Dataset excerpts:
-- ==== Sys2Proof/Laws/Memory.lean ====
section
/-! SUPPORT. Every named operation over the memories and the registers keeps their canonical form, and what a slot, a granule, a tag and
a skew read as after each of them. -/
namespace Sys2Proof.Machine

variable {m n : Mach}

/-! ### The canonical form -/

/-- Only the memories and the registers matter to the form. -/
theorem Canon.of_eq (h : m.Canon) (hm : n.mem = m.mem) (hr : n.regs = m.regs) : n.Canon := by
  unfold Mach.Canon at *
  rw [hm, hr]
  exact h

theorem Canon.ite {p : Prop} [Decidable p] {a b : Mach} (ha : a.Canon) (hb : b.Canon) : (if p then a else b).Canon := by
  split <;> assumption

/-- A fold keeps the form when each of its steps does. -/
theorem Canon.foldl {α : Type} (l : List α) (f : Mach → α → Mach) (hf : ∀ m x, m.Canon → (f m x).Canon) (h : m.Canon) : (l.foldl f m).Canon := by
  induction l generalizing m with
  | nil => exact h
  | cons x l ih => exact ih (hf m x h)

theorem canon_setReg (a : Nat) (v : W32) (h : m.Canon) : (m.setReg a v).Canon := ⟨h.1, FMap.wf_put h.2⟩
theorem canon_setReg64 (a : Nat) (v : W64) (h : m.Canon) : (m.setReg64 a v).Canon := canon_setReg _ _ (canon_setReg _ _ h)
theorem canon_setFld (a hi lo x : Nat) (h : m.Canon) : (m.setFld a hi lo x).Canon := canon_setReg _ _ h
theorem canon_putBit (a i : Nat) (b : Bool) (h : m.Canon) : (m.putBit a i b).Canon := canon_setReg _ _ h
theorem canon_inc (a : Nat) (h : m.Canon) : (m.inc a).Canon := canon_setReg _ _ h
theorem canon_incFld (a hi lo : Nat) (h : m.Canon) : (m.incFld a hi lo).Canon := canon_setReg _ _ h

theorem canon_setSlot (t k : Nat) (v : Slot) (h : m.Canon) : (m.setSlot t k v).Canon := by
  obtain ⟨⟨h1, h2, h3, h4, h5, h6, h7, h8, h9, h10, h11⟩, hr⟩ := h
  unfold Mach.setSlot
  dsimp only [Mach.Canon, Mem.Wf]
  exact ⟨⟨wf_writeBytes _ _ h1, h2, h3, h4, h5, h6, FMap.wf_clear h7, h8, h9, h10, FMap.wf_put h11⟩, hr⟩

theorem canon_setGran (st g : Nat) (v : Slot) (h : m.Canon) : (m.setGran st g v).Canon := by
  obtain ⟨⟨h1, h2, h3, h4, h5, h6, h7, h8, h9, h10, h11⟩, hr⟩ := h
  unfold Mach.setGran
  dsimp only [Mach.Canon, Mem.Wf]
  exact ⟨⟨h1, wf_writeBytes _ _ h2, h3, h4, h5, h6, h7, FMap.wf_clear h8, h9, h10, h11⟩, hr⟩

theorem canon_setDdrBytes (a : Nat) (bs : List Byte) (h : m.Canon) : (m.setDdrBytes a bs).Canon := by
  obtain ⟨⟨h1, h2, h3, h4, h5, h6, h7, h8, h9, h10, h11⟩, hr⟩ := h
  unfold Mach.setDdrBytes
  dsimp only [Mach.Canon, Mem.Wf]
  exact ⟨⟨h1, h2, wf_writeBytes _ _ h3, h4, h5, h6, h7, h8, FMap.wf_clear h9, h10, h11⟩, hr⟩

theorem canon_setHostBytes (off : Nat) (bs : List Byte) (h : m.Canon) : (m.setHostBytes off bs).Canon := canon_setDdrBytes _ _ h

theorem canon_setTag (t k : Nat) (b : Bool) (h : m.Canon) : (m.setTag t k b).Canon := by
  obtain ⟨⟨h1, h2, h3, h4, h5, h6, h7, h8, h9, h10, h11⟩, hr⟩ := h
  unfold Mach.setTag
  dsimp only [Mach.Canon, Mem.Wf]
  exact ⟨⟨h1, h2, h3, FMap.wf_put h4, h5, h6, h7, h8, h9, h10, h11⟩, hr⟩

theorem canon_setSkew (t k : Nat) (x : Int) (h : m.Canon) : (m.setSkew t k x).Canon := by
  obtain ⟨⟨h1, h2, h3, h4, h5, h6, h7, h8, h9, h10, h11⟩, hr⟩ := h
  unfold Mach.setSkew
  dsimp only [Mach.Canon, Mem.Wf]
  exact ⟨⟨h1, h2, h3, h4, FMap.wf_put h5, h6, h7, h8, h9, h10, h11⟩, hr⟩

theorem canon_dropDdr (a k : Nat) (h : m.Canon) : (m.dropDdr a k).Canon := by
  obtain ⟨⟨h1, h2, h3, h4, h5, h6, h7, h8, h9, h10, h11⟩, hr⟩ := h
  unfold Mach.dropDdr
  dsimp only [Mach.Canon, Mem.Wf]
  exact ⟨⟨h1, h2, FMap.wf_clear h3, h4, h5, h6, h7, h8, FMap.wf_clear h9, h10, h11⟩, hr⟩

theorem canon_zeroDdr (a k : Nat) (h : m.Canon) : (m.zeroDdr a k).Canon := (canon_dropDdr a k (show (m.draw).2.Canon from h) : _)
theorem canon_rekey (a k : Nat) (key : BitVec 512) (h : m.Canon) : (m.rekey a k key).Canon := canon_dropDdr a k h

/-- The zero-fill of a window (R131). -/
theorem canon_revokeWindow (t w : Nat) (h : m.Canon) : (m.revokeWindow t w).Canon := by
  unfold Mach.revokeWindow zeroCells
  extract_lets x _ n
  have hn : n.Canon := h
  clear_value n
  obtain ⟨⟨h1, h2, h3, h4, h5, h6, h7, h8, h9, h10, h11⟩, hr⟩ := hn
  split <;> dsimp only [Mach.Canon, Mem.Wf]
  · exact ⟨⟨h1, FMap.wf_clear h2, h3, h4, h5, h6, h7, FMap.wf_clear h8, h9, h10, h11⟩, hr⟩
  · exact ⟨⟨FMap.wf_clear h1, h2, h3, FMap.wf_clear h4, FMap.wf_clear h5, h6, FMap.wf_clear h7, h8, h9, h10, FMap.wf_clear h11⟩, hr⟩

theorem canon_clearTile (t : Nat) (h : m.Canon) : (m.clearTile t).Canon := by
  obtain ⟨⟨h1, h2, h3, h4, h5, h6, h7, h8, h9, h10, h11⟩, hr⟩ := h
  unfold Mach.clearTile
  dsimp only [Mach.Canon, Mem.Wf]
  exact ⟨⟨FMap.wf_clear h1, h2, h3, FMap.wf_clear h4, FMap.wf_clear h5, FMap.wf_clear h6, FMap.wf_clear h7, h8, h9, FMap.wf_clear h10,
    FMap.wf_clear h11⟩, hr⟩

theorem canon_loadStack (st g : Nat) (bs : List Byte) (h : m.Canon) : (m.loadStack st g bs).Canon := by
  obtain ⟨⟨h1, h2, h3, h4, h5, h6, h7, h8, h9, h10, h11⟩, hr⟩ := h
  unfold Mach.loadStack Mach.setStack
  dsimp only [Mach.Canon, Mem.Wf]
  exact ⟨⟨h1, wf_writeBytes _ _ h2, h3, h4, h5, h6, h7, FMap.wf_clear h8, h9, h10, h11⟩, hr⟩

/-- The scrub leaves every memory that it names empty (R418). -/
theorem canon_scrub (h : m.Canon) : m.scrub.Canon := by
  obtain ⟨⟨-, -, h3, -, -, -, -, -, h9, -, -⟩, hr⟩ := h
  exact ⟨⟨FMap.wf_nil, FMap.wf_nil, h3, FMap.wf_nil, FMap.wf_nil, FMap.wf_nil, FMap.wf_nil, FMap.wf_nil, h9, FMap.wf_nil, FMap.wf_nil⟩, hr⟩

/-- A staging write stores in the form (R377). -/
theorem wf_stgWrite (reach : Nat → Bool) (bs : List Byte) (d : List Host.Cell) (a : Nat) (h : FMap.Wf emptyByte d) :
    FMap.Wf emptyByte (stgWrite reach d a bs) := by
  induction bs generalizing d a with
  | nil => exact h
  | cons b bs ih =>
    refine ih _ _ ?_
    split
    · exact FMap.wf_put h
    · exact h

/-! ### Reading after a write -/

theorem readBytes_congr (c c' : List Host.Cell) (a k : Nat) (h : ∀ j, a ≤ j → j < a + k → readByte c' j = readByte c j) :
    readBytes c' a k = readBytes c a k := by
  induction k generalizing a with
  | zero => rfl
  | succ k ih =>
    rw [readBytes, readBytes, h a (Nat.le_refl a) (by omega), ih (a + 1) fun j h1 h2 => h j (by omega) (by omega)]

theorem readBytes_writeBytes (c : List Host.Cell) (bs : List Byte) (a : Nat) : readBytes (writeBytes c a bs) a bs.length = bs := by
  induction bs generalizing c a with
  | nil => rfl
  | cons b bs ih =>
    rw [List.length_cons, readBytes, writeBytes, ih, readByte_writeBytes]
    simp [readByte, show ¬(a + 1 ≤ a) by omega]

theorem slotBytes_length (v : Slot) : (slotBytes v).length = 64 := leBytes_length 64 _

/-- A slot reads back what was written to it. -/
@[simp] theorem slot_setSlot_same (t k : Nat) (v : Slot) : (m.setSlot t k v).slot t k = v := by
  unfold Mach.slot Mach.setSlot
  simp only
  rw [← slotBytes_length v, readBytes_writeBytes, bytesSlot_slotBytes]

/-- Another slot of a tile, or of another tile, keeps its contents. -/
theorem slot_setSlot_other (t k t' k' : Nat) (v : Slot) (h : t * 8192 + k ≠ t' * 8192 + k') : (m.setSlot t k v).slot t' k' = m.slot t' k' := by
  unfold Mach.slot Mach.setSlot
  simp only
  congr 1
  refine readBytes_congr _ _ _ _ fun j h1 h2 => ?_
  rw [readByte_writeBytes, slotBytes_length, if_neg]
  unfold spadAddr at *
  omega

@[simp] theorem gran_setGran_same (st g : Nat) (v : Slot) : (m.setGran st g v).gran st g = v := by
  unfold Mach.gran Mach.setGran
  simp only
  rw [← slotBytes_length v, readBytes_writeBytes, bytesSlot_slotBytes]

theorem gran_setGran_other (st g st' g' : Nat) (v : Slot) (h : st * 2 ^ 22 + g ≠ st' * 2 ^ 22 + g') :
    (m.setGran st g v).gran st' g' = m.gran st' g' := by
  unfold Mach.gran Mach.setGran
  simp only
  congr 1
  refine readBytes_congr _ _ _ _ fun j h1 h2 => ?_
  rw [readByte_writeBytes, slotBytes_length, if_neg]
  unfold granAddr at *
  omega

theorem tag_setTag (t k t' k' : Nat) (b : Bool) :
    (m.setTag t k b).tag t' k' = if t * 8192 + k = t' * 8192 + k' then b else m.tag t' k' := by simp [Mach.tag, Mach.setTag]

theorem skew_setSkew (t k t' k' : Nat) (x : Int) :
    (m.setSkew t k x).skew t' k' = if t * 8192 + k = t' * 8192 + k' then x else m.skew t' k' := by simp [Mach.skew, Mach.setSkew]

/-- A byte of DDR4 reads back as it was written, under the key of its place (R405). -/
theorem ddrByte_setDdrBytes (a j : Nat) (bs : List Byte) :
    (m.setDdrBytes a bs).ddrByte j = if a ≤ j ∧ j < a + bs.length then bs.getD (j - a) 0 else m.ddrByte j := by
  have hs : (m.setDdrBytes a bs).stale = m.stale := rfl
  have hl : (m.masked a bs).length = bs.length := by simp [Mach.masked]
  rw [Mach.ddrByte, hs]
  show readByte (writeBytes m.mem.ddr a (m.masked a bs)) j ^^^ _ = _
  rw [readByte_writeBytes, hl]
  split
  · rename_i h
    have hk : j - a < (m.masked a bs).length := by omega
    have hk' : j - a < bs.length := by omega
    have : (m.masked a bs).getD (j - a) 0 = bs.getD (j - a) 0 ^^^ m.stale j := by
      simp only [List.getD, List.getElem?_eq_getElem hk, List.getElem?_eq_getElem hk', Option.getD_some]
      simp [Mach.masked, show a + (j - a) = j by omega]
    rw [this, BitVec.xor_assoc, BitVec.xor_self, BitVec.xor_zero]
  · rfl

end Sys2Proof.Machine
end

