-- ==== Sys2Proof/Laws/Exec.lean ====
section
/-! SUPPORT. What each command's arm of exec is: the next state with the module that the command leaves. -/
namespace Sys2Proof.Machine

variable (s : State)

Task statement:
Going over every line of the entries, tally those containing the string "reads" and report only the figure.

Written reply:
2